Collected data
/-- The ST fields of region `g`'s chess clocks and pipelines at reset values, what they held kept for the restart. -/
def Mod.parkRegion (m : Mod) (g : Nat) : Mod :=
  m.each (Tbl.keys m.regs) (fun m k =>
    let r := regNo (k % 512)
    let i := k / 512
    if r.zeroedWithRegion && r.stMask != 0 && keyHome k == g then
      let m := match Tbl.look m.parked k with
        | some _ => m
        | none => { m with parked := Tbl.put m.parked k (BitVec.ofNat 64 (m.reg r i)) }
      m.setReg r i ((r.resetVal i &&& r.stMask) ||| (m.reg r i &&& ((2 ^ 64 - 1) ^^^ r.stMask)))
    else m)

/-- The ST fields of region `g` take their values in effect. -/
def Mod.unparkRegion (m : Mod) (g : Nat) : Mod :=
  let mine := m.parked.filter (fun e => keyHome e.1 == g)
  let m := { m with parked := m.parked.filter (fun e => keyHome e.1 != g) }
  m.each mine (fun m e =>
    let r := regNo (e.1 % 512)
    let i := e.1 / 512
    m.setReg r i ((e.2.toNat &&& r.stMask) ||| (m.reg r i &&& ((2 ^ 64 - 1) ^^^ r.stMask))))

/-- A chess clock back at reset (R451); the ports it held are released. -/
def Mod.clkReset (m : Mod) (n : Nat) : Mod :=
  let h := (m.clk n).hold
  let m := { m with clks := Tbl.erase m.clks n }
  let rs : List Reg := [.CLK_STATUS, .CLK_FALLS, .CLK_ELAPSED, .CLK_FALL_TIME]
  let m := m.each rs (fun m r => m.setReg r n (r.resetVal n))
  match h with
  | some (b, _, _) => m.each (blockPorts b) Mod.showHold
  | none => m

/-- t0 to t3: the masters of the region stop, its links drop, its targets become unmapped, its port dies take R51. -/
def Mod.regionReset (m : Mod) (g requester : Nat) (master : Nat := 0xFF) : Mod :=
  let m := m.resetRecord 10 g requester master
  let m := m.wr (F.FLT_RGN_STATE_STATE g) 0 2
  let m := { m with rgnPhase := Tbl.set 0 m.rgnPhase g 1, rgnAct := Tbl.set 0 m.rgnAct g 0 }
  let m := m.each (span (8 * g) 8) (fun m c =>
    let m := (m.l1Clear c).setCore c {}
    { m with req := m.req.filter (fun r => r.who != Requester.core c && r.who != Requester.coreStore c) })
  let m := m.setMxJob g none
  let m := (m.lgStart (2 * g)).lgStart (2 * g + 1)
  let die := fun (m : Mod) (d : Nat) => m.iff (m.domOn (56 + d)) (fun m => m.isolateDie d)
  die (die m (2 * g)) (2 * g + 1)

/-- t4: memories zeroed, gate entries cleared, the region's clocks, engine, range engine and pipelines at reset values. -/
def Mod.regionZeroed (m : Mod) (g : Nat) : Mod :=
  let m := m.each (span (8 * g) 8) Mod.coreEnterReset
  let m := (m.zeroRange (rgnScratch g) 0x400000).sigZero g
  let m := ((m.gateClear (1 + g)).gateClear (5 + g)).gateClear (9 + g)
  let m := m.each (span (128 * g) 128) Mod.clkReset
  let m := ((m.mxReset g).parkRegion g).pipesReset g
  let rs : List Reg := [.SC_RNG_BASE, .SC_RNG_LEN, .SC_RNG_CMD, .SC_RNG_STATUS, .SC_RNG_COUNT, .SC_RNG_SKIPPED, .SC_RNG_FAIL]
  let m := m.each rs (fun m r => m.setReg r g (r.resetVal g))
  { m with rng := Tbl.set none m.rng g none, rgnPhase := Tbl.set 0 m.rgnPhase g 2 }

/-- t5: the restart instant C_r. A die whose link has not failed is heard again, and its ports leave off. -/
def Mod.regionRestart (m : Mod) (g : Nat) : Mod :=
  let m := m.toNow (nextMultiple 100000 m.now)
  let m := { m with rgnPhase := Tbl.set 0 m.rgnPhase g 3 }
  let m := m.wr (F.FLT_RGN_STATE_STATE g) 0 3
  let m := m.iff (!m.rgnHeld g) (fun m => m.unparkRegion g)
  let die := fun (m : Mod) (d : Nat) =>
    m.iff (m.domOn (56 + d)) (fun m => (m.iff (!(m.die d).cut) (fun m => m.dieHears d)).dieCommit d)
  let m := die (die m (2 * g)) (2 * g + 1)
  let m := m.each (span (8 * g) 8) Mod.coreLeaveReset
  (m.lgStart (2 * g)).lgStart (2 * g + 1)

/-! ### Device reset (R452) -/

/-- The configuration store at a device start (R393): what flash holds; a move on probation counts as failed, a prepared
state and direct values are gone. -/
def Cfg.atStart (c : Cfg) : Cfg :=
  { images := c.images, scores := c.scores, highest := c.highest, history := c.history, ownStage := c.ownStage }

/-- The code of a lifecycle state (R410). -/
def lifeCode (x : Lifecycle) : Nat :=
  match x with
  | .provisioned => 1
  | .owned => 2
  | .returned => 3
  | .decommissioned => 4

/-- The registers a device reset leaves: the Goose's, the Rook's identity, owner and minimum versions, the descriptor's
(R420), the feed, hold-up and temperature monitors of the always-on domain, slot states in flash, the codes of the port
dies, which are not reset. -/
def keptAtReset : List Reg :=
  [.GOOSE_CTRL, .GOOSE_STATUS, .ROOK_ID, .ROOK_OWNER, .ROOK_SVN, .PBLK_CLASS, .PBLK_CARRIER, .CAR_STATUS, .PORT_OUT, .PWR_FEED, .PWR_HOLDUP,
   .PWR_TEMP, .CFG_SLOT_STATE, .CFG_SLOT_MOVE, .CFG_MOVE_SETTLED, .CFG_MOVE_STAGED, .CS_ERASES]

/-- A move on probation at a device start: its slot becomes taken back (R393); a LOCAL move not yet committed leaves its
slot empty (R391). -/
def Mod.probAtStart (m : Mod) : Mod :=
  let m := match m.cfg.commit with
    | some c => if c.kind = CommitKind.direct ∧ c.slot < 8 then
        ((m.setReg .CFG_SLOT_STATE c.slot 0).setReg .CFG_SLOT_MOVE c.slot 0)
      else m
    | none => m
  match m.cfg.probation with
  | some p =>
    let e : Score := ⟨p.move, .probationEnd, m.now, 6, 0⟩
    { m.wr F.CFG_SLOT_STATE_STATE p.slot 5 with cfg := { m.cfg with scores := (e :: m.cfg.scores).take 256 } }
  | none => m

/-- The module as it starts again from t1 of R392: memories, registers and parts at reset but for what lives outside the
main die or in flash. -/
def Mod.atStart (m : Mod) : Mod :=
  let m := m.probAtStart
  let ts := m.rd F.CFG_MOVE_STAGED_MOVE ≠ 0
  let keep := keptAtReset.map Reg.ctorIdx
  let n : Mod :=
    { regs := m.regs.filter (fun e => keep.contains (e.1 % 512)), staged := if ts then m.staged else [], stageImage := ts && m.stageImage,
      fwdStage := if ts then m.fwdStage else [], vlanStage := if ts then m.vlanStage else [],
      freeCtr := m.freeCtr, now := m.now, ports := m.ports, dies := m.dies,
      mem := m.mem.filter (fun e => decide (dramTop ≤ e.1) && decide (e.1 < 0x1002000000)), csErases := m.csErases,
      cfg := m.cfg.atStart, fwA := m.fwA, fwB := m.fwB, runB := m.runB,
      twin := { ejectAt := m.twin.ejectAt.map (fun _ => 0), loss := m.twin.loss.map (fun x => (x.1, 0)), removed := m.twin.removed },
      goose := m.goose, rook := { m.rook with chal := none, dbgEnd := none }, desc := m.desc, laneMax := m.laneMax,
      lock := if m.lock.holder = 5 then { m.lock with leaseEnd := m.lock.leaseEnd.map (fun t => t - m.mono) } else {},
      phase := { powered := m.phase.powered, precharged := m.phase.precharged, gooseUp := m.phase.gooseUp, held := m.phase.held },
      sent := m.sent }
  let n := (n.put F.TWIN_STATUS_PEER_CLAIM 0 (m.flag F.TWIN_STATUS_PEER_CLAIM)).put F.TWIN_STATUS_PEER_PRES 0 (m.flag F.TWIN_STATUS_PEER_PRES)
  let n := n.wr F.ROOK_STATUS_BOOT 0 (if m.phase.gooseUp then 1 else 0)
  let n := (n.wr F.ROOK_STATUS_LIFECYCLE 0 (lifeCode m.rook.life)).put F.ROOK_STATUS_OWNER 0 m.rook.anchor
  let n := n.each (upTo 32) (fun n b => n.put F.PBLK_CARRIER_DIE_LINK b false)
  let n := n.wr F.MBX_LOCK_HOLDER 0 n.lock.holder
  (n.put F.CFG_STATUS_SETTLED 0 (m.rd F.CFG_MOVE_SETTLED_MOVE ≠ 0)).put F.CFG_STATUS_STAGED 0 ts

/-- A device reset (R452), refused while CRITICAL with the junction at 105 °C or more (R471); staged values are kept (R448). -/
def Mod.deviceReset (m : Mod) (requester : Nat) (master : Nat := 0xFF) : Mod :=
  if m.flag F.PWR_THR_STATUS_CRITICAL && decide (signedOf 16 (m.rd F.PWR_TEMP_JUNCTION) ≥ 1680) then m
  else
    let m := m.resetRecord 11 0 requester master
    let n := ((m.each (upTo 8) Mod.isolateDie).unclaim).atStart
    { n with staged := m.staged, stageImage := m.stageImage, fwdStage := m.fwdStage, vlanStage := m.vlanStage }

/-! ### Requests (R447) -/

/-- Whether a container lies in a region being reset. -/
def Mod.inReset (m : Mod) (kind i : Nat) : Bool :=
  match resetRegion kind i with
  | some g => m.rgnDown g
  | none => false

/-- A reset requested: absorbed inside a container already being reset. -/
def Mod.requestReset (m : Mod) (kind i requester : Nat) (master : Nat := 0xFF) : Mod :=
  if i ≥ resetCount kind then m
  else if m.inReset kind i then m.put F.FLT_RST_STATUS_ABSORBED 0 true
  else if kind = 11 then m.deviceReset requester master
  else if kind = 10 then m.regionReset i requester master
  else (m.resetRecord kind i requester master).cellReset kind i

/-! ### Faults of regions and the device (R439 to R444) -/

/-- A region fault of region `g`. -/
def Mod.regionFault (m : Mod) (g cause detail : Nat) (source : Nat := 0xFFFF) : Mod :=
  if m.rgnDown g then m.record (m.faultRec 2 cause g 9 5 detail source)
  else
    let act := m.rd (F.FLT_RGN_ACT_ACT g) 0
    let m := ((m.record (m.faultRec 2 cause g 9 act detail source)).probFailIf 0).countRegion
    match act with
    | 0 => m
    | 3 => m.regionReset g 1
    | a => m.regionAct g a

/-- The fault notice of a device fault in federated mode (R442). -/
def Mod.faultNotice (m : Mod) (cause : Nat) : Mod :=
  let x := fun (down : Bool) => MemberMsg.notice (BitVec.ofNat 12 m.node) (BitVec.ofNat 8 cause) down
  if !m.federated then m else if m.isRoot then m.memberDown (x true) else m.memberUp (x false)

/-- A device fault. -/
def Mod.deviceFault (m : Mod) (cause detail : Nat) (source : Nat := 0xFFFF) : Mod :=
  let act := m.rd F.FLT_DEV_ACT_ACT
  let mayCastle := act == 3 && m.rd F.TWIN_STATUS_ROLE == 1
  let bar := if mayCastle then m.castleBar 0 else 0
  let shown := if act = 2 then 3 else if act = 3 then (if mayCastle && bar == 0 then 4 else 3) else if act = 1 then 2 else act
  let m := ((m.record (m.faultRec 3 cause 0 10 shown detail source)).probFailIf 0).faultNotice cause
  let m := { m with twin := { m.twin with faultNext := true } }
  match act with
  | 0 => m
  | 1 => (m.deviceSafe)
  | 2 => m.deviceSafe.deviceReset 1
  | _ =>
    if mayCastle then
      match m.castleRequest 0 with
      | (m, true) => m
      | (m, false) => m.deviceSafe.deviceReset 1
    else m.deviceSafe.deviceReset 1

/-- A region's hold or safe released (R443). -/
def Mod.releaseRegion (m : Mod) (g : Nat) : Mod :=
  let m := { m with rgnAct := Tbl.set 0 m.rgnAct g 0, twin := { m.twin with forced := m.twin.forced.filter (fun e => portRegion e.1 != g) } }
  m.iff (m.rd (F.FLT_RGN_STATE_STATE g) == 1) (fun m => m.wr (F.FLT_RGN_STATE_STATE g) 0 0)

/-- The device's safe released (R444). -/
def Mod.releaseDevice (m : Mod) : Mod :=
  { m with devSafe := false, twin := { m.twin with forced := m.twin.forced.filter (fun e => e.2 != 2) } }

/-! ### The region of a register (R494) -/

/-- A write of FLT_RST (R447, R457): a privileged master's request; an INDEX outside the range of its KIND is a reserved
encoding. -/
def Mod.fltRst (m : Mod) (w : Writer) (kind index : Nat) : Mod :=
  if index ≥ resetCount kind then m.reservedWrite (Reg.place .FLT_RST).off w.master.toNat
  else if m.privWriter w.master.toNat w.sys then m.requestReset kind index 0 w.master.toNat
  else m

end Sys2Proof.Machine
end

--

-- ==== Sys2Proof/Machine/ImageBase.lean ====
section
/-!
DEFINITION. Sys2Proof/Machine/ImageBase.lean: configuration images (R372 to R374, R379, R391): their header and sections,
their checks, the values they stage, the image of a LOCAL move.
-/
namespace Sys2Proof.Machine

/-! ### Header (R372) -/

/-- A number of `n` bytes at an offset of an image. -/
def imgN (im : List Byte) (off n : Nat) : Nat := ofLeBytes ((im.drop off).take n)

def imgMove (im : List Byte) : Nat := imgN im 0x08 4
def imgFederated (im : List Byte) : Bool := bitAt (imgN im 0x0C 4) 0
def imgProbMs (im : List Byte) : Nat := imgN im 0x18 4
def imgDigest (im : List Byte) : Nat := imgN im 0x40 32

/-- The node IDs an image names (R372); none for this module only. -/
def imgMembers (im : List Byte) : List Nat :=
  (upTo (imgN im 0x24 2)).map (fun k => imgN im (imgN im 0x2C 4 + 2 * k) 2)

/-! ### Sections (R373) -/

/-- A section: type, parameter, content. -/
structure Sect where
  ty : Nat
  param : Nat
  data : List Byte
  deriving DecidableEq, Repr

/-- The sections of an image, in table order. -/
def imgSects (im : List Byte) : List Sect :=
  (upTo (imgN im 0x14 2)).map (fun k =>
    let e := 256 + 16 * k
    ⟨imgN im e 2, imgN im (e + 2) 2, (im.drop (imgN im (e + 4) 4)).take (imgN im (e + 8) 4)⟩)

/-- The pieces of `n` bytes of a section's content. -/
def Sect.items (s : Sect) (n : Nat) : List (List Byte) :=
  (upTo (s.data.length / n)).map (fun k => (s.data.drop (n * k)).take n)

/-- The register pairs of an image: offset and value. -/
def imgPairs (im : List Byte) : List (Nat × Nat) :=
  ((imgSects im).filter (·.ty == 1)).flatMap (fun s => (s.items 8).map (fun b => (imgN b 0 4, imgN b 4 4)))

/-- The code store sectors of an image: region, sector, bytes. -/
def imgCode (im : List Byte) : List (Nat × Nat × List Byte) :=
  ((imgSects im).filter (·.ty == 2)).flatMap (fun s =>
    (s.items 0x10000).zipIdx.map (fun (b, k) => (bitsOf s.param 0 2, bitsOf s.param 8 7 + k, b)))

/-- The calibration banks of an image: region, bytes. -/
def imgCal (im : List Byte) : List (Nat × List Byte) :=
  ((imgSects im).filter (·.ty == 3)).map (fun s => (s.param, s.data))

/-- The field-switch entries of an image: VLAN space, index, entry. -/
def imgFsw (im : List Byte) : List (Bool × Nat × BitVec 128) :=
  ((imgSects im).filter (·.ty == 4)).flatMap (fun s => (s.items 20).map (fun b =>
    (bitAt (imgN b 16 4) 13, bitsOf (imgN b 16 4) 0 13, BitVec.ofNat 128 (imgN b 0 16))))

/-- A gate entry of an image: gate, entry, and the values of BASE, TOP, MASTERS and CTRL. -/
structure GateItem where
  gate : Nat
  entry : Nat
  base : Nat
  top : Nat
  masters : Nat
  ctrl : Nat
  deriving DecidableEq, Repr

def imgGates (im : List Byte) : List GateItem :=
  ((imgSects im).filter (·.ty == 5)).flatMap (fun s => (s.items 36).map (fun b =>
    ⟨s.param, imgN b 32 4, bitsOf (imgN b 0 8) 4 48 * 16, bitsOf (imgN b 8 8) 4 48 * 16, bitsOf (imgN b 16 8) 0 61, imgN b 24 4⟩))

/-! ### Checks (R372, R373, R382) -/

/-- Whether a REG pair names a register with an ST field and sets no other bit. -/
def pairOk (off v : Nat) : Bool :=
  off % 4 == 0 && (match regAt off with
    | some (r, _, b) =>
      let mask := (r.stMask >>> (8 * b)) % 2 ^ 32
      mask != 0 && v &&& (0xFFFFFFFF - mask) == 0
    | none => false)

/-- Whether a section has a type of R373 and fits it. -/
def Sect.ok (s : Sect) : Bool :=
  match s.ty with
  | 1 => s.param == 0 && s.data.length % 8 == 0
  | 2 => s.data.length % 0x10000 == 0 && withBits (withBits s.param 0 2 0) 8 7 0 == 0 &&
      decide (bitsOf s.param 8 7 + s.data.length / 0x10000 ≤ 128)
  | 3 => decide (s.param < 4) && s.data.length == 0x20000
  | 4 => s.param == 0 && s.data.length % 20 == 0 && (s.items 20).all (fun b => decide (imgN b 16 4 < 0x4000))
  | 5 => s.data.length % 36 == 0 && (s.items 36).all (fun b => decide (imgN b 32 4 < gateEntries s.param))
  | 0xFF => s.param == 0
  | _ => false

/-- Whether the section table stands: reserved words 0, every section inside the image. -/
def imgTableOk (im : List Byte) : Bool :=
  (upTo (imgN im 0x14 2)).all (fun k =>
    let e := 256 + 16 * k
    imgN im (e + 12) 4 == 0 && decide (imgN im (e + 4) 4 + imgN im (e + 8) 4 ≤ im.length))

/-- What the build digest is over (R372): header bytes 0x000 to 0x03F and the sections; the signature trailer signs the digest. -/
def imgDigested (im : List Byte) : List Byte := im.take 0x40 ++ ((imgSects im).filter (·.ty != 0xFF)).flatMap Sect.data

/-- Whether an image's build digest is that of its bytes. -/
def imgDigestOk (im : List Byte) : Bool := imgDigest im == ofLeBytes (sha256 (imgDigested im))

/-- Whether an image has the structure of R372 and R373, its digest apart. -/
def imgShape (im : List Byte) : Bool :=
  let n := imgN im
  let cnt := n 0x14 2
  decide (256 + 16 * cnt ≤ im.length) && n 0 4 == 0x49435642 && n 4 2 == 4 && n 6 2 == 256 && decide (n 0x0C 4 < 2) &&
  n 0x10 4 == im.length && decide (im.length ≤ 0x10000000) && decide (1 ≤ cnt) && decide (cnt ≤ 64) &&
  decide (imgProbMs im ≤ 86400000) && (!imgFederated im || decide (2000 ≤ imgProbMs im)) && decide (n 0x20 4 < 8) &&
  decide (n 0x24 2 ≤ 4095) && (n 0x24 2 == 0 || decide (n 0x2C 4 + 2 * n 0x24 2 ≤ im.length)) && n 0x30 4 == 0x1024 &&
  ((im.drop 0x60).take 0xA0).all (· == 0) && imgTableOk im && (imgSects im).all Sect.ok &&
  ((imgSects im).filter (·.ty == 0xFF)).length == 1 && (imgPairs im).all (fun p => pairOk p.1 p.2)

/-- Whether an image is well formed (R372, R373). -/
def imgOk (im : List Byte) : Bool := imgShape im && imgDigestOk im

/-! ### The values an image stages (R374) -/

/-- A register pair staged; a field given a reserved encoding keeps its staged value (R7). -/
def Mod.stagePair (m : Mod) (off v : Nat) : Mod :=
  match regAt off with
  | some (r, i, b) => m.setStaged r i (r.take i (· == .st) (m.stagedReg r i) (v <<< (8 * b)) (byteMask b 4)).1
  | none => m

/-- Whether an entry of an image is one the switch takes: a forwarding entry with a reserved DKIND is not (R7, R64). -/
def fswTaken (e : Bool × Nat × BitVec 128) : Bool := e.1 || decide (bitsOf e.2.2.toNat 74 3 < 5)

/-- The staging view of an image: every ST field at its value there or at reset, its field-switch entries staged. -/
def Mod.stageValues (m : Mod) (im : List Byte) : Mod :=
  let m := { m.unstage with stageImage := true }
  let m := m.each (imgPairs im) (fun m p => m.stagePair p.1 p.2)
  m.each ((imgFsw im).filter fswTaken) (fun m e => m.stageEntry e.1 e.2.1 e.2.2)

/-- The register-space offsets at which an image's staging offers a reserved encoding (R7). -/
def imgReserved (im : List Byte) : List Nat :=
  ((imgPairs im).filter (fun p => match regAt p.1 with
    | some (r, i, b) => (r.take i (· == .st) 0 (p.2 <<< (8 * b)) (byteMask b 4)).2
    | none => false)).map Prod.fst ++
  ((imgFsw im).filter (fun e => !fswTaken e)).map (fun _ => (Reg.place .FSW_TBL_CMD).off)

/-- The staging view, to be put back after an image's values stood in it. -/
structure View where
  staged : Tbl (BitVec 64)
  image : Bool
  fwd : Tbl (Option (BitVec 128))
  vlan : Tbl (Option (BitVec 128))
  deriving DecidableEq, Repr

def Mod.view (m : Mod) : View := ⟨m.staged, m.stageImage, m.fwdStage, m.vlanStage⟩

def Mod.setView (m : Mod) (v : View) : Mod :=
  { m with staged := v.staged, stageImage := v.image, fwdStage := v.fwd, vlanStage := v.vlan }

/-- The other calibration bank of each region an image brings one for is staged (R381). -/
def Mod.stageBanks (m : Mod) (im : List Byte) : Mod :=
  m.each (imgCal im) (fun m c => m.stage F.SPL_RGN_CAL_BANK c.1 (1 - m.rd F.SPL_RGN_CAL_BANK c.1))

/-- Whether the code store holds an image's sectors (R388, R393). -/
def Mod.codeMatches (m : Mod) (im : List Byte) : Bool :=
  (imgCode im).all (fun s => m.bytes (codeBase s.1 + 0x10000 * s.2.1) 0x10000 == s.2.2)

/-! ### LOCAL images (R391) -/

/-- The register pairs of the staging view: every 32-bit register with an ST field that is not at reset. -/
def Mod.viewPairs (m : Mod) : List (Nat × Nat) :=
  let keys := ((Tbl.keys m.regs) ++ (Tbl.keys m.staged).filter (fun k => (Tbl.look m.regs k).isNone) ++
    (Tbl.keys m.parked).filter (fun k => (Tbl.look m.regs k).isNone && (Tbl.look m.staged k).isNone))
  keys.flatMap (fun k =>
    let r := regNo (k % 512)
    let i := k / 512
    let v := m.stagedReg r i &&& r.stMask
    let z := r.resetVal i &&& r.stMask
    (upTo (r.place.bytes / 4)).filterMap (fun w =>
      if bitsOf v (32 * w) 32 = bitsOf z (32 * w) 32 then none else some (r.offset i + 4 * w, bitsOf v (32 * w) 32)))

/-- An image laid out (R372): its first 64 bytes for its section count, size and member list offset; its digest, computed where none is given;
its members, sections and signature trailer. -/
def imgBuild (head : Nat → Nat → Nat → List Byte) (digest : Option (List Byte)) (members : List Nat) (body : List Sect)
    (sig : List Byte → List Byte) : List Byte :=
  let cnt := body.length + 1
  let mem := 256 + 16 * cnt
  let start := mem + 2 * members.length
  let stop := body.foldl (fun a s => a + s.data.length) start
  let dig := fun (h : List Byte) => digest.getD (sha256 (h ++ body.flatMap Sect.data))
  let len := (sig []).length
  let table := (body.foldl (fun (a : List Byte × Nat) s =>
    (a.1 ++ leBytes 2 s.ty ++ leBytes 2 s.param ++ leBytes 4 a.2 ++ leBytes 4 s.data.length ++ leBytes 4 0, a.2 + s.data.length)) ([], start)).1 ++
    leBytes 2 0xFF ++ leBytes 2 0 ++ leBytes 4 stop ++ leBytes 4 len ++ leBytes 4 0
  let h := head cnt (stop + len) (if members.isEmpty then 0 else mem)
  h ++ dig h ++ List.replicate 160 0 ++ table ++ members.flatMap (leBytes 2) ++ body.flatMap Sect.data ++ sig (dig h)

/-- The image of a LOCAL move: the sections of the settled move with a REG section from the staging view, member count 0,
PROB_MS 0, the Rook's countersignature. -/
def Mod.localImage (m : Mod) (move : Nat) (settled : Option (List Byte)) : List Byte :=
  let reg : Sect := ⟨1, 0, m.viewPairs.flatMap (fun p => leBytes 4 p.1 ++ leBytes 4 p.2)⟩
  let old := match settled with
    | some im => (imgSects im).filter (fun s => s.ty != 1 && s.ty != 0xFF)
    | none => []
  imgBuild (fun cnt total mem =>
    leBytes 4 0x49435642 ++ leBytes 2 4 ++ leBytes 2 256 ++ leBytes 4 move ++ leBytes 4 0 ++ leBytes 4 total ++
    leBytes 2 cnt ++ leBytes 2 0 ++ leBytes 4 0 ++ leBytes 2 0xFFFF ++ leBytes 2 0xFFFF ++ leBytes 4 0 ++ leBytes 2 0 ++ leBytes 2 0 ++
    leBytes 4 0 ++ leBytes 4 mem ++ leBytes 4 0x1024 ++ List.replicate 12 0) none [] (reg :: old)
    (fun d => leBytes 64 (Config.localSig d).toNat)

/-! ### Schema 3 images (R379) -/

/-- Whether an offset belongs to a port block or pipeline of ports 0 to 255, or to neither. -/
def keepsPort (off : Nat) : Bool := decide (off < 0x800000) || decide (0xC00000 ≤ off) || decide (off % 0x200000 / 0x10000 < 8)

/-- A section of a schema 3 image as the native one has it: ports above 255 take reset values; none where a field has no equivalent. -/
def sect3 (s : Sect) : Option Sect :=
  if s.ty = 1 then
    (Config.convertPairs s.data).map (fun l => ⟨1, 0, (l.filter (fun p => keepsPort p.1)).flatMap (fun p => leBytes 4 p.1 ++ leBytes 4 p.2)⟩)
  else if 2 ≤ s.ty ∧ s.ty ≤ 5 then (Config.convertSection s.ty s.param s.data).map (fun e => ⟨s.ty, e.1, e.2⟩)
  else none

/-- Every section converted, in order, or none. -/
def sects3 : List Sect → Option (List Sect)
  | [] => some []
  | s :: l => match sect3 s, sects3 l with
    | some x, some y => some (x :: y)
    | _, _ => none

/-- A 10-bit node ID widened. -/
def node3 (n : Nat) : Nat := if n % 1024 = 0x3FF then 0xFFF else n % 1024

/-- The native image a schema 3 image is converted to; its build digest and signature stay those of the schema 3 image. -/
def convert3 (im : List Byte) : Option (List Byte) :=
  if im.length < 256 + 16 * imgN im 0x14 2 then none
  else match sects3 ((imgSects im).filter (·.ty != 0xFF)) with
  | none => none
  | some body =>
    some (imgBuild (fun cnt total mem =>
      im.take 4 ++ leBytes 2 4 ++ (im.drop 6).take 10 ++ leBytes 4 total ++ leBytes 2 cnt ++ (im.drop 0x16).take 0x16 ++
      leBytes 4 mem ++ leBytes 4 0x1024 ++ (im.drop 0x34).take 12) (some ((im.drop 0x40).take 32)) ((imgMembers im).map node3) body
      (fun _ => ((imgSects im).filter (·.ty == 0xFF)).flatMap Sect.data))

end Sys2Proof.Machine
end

*Task prompt:*
Search the records for the string "that" and return every line in which it occurs.

*Completed exercise:*
/-- Whether an image's build digest is that of its bytes. -/
/-- The register pairs of the staging view: every 32-bit register with an ST field that is not at reset. -/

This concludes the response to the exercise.